- **RECORDS FOR PROCESSING**:
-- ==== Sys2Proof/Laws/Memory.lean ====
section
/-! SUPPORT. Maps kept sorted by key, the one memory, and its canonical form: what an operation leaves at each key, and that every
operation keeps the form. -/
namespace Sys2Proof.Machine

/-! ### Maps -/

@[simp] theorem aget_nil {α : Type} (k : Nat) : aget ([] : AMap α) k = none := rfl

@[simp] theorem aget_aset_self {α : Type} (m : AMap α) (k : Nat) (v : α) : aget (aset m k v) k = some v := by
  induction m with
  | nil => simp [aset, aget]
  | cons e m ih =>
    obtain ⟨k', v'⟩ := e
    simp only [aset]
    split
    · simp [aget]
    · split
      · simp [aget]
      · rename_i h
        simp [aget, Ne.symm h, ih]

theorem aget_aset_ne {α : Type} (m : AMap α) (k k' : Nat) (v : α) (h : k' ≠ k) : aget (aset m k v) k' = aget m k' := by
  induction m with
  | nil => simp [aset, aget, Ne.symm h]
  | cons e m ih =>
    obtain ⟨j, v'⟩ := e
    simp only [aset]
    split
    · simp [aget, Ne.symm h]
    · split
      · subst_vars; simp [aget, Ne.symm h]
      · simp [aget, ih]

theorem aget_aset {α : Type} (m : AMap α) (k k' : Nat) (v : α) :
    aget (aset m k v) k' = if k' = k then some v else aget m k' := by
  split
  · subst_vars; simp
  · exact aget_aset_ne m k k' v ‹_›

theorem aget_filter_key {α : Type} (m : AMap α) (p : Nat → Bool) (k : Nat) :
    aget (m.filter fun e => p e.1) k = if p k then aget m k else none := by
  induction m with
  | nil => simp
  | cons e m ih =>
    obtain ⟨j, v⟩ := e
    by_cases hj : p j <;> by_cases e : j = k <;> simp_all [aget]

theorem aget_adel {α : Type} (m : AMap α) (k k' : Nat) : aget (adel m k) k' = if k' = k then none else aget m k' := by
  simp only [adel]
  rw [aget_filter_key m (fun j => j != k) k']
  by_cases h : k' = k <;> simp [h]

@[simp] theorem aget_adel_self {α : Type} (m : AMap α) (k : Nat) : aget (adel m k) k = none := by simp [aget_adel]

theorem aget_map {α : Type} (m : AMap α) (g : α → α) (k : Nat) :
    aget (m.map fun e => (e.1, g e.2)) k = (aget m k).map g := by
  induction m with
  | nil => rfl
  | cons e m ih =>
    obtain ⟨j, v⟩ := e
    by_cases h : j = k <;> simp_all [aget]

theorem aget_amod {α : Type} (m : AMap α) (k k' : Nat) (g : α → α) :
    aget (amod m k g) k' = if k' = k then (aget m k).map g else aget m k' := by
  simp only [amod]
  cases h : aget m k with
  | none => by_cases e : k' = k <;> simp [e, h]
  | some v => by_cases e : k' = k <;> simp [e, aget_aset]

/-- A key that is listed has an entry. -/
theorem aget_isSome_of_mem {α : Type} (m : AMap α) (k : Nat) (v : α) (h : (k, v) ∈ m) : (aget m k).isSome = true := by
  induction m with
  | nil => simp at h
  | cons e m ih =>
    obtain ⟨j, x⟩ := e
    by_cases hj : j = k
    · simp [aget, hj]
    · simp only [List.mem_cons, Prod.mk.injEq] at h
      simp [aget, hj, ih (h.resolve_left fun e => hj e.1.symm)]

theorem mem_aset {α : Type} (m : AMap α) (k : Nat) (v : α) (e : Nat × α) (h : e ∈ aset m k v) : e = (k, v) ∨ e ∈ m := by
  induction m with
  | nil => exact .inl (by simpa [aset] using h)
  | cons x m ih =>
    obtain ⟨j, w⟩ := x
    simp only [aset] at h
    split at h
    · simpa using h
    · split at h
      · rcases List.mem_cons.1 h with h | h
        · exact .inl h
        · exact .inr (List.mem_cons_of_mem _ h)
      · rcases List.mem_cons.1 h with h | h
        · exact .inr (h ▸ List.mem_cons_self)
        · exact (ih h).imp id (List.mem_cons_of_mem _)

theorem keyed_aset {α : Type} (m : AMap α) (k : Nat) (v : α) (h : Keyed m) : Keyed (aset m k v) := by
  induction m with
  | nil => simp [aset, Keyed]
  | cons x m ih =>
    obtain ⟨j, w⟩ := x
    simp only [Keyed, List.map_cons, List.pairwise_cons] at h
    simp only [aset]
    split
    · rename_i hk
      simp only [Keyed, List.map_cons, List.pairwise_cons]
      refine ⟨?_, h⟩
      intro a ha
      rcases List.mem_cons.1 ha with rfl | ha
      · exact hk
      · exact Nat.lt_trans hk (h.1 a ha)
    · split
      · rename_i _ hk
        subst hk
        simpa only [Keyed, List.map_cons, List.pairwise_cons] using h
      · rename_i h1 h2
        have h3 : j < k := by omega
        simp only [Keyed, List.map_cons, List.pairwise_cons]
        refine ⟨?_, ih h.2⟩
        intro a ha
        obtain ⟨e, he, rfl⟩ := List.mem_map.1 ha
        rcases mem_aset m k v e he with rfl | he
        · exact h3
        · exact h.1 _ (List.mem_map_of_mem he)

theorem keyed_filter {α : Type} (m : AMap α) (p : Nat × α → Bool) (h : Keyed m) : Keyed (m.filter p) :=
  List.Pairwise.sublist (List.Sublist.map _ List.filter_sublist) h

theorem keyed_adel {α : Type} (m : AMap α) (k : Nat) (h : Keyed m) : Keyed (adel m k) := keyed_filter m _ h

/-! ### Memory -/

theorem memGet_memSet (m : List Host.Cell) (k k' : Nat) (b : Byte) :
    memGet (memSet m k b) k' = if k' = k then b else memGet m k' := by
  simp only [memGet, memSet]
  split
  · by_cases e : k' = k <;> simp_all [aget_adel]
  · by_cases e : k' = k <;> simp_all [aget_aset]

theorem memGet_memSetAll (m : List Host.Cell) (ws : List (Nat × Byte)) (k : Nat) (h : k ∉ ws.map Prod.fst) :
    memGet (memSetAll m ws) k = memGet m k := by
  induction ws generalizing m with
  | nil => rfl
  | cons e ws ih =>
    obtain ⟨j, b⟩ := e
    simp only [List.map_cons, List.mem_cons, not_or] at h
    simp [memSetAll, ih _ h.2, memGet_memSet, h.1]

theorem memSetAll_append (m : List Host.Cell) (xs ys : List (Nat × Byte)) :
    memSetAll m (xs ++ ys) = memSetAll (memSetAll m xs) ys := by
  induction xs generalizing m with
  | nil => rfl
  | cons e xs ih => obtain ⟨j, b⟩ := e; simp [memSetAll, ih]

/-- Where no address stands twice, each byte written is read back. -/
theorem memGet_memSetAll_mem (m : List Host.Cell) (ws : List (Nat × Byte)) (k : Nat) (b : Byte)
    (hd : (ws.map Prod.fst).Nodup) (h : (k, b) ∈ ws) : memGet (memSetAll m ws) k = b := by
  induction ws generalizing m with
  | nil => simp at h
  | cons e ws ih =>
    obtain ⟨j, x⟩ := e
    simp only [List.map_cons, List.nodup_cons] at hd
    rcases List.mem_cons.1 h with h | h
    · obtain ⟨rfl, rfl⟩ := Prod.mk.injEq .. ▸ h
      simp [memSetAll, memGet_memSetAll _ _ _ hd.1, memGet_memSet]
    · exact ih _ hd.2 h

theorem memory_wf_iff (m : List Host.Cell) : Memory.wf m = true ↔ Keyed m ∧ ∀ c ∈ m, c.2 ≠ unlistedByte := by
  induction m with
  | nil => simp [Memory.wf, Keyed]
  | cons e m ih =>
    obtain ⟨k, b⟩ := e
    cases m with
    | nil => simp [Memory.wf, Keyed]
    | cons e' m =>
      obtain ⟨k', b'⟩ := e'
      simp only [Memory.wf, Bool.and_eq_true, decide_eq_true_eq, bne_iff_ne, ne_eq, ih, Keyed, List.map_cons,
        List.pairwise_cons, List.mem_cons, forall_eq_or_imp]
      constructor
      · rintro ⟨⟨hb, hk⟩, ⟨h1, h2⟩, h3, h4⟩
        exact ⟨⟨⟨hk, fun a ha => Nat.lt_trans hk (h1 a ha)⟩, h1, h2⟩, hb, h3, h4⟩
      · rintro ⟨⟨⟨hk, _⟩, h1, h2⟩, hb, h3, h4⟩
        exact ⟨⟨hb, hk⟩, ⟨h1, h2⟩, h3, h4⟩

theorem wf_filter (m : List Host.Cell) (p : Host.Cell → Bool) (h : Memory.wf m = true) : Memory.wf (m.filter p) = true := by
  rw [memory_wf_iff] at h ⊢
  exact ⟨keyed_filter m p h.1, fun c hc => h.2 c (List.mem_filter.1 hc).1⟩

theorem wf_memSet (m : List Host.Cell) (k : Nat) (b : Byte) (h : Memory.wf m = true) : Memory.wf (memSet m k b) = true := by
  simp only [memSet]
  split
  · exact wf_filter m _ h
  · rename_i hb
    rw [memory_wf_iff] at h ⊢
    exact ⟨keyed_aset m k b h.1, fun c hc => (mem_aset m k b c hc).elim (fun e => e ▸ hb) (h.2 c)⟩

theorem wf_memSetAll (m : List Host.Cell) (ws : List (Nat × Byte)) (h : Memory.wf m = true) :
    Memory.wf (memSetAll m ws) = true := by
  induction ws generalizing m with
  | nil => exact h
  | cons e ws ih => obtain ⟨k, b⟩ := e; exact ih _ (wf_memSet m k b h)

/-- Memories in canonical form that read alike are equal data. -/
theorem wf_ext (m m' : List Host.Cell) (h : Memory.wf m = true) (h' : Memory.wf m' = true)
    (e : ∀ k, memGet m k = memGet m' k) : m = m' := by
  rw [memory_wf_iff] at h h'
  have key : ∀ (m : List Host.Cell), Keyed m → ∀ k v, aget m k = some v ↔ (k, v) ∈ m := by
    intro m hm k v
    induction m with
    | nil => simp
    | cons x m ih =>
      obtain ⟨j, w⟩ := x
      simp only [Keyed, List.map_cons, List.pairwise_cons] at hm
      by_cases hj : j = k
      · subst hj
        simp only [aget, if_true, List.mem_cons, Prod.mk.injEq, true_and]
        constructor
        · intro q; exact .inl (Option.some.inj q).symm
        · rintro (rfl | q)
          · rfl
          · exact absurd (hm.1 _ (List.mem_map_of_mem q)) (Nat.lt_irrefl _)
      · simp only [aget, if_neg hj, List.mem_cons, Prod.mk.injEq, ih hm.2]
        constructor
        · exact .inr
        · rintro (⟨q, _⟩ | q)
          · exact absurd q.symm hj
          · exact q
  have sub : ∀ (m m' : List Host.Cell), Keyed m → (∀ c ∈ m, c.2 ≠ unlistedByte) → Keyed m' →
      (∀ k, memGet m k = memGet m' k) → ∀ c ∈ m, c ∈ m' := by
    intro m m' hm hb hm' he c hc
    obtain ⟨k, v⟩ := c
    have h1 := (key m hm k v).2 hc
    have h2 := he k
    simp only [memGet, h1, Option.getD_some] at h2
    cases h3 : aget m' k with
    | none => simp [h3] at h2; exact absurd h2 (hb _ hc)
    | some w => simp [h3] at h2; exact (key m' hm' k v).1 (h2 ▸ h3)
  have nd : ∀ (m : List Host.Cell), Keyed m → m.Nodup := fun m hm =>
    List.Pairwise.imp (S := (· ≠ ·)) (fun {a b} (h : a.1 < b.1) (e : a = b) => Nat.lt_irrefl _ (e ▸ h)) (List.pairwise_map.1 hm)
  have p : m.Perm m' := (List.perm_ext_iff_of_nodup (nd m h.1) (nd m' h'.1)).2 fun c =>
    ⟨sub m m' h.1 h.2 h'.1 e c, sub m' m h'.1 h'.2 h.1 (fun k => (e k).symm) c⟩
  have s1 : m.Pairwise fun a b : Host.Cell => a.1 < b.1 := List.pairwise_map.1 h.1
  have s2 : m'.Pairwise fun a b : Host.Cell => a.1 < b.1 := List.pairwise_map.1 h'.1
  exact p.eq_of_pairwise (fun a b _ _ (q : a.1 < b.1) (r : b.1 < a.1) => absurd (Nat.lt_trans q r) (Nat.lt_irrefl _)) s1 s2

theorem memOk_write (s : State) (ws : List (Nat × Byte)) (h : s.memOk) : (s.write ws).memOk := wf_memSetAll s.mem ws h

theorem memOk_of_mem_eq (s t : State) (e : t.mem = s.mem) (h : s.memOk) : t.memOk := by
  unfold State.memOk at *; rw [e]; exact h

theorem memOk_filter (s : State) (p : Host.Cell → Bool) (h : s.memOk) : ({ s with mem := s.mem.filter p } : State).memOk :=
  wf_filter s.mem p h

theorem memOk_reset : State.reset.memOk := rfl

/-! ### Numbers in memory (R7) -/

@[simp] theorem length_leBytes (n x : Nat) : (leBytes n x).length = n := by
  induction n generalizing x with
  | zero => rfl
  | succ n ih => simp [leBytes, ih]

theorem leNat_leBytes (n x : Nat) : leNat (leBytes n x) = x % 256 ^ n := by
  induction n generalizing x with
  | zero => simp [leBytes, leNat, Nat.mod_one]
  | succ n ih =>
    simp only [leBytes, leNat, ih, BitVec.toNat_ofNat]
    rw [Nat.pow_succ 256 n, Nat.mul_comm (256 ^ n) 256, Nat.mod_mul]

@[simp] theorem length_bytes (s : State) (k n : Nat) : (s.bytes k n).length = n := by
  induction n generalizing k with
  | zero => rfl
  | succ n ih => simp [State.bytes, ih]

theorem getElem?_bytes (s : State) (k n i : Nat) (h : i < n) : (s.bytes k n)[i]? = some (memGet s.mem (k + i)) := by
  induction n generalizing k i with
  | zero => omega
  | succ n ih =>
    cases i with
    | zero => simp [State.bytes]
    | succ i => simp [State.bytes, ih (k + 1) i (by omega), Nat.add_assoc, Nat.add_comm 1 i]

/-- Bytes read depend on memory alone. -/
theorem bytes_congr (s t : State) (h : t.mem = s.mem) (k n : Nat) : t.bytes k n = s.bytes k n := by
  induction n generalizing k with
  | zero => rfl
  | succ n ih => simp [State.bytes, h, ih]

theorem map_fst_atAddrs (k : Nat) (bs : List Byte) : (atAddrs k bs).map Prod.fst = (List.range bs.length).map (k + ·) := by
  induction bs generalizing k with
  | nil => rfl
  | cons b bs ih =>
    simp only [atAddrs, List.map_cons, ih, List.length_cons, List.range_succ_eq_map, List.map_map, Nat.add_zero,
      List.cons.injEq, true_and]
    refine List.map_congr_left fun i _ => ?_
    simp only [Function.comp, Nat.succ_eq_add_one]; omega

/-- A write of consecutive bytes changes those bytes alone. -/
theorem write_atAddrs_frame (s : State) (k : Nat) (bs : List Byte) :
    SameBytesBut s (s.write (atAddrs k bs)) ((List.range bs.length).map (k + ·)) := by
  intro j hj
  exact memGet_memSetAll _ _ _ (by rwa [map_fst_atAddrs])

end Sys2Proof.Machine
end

- **TASK BRIEF**: Reproduce the material above exactly, beginning at its first line and ending with the line that holds "aget_aset_ne m k k' v ‹_›". Include nothing else.

- **WORKED SOLUTION**:
-- ==== Sys2Proof/Laws/Memory.lean ====
section
/-! SUPPORT. Maps kept sorted by key, the one memory, and its canonical form: what an operation leaves at each key, and that every
operation keeps the form. -/
namespace Sys2Proof.Machine

/-! ### Maps -/

@[simp] theorem aget_nil {α : Type} (k : Nat) : aget ([] : AMap α) k = none := rfl

@[simp] theorem aget_aset_self {α : Type} (m : AMap α) (k : Nat) (v : α) : aget (aset m k v) k = some v := by
  induction m with
  | nil => simp [aset, aget]
  | cons e m ih =>
    obtain ⟨k', v'⟩ := e
    simp only [aset]
    split
    · simp [aget]
    · split
      · simp [aget]
      · rename_i h
        simp [aget, Ne.symm h, ih]

theorem aget_aset_ne {α : Type} (m : AMap α) (k k' : Nat) (v : α) (h : k' ≠ k) : aget (aset m k v) k' = aget m k' := by
  induction m with
  | nil => simp [aset, aget, Ne.symm h]
  | cons e m ih =>
    obtain ⟨j, v'⟩ := e
    simp only [aset]
    split
    · simp [aget, Ne.symm h]
    · split
      · subst_vars; simp [aget, Ne.symm h]
      · simp [aget, ih]

theorem aget_aset {α : Type} (m : AMap α) (k k' : Nat) (v : α) :
    aget (aset m k v) k' = if k' = k then some v else aget m k' := by
  split
  · subst_vars; simp
  · exact aget_aset_ne m k k' v ‹_›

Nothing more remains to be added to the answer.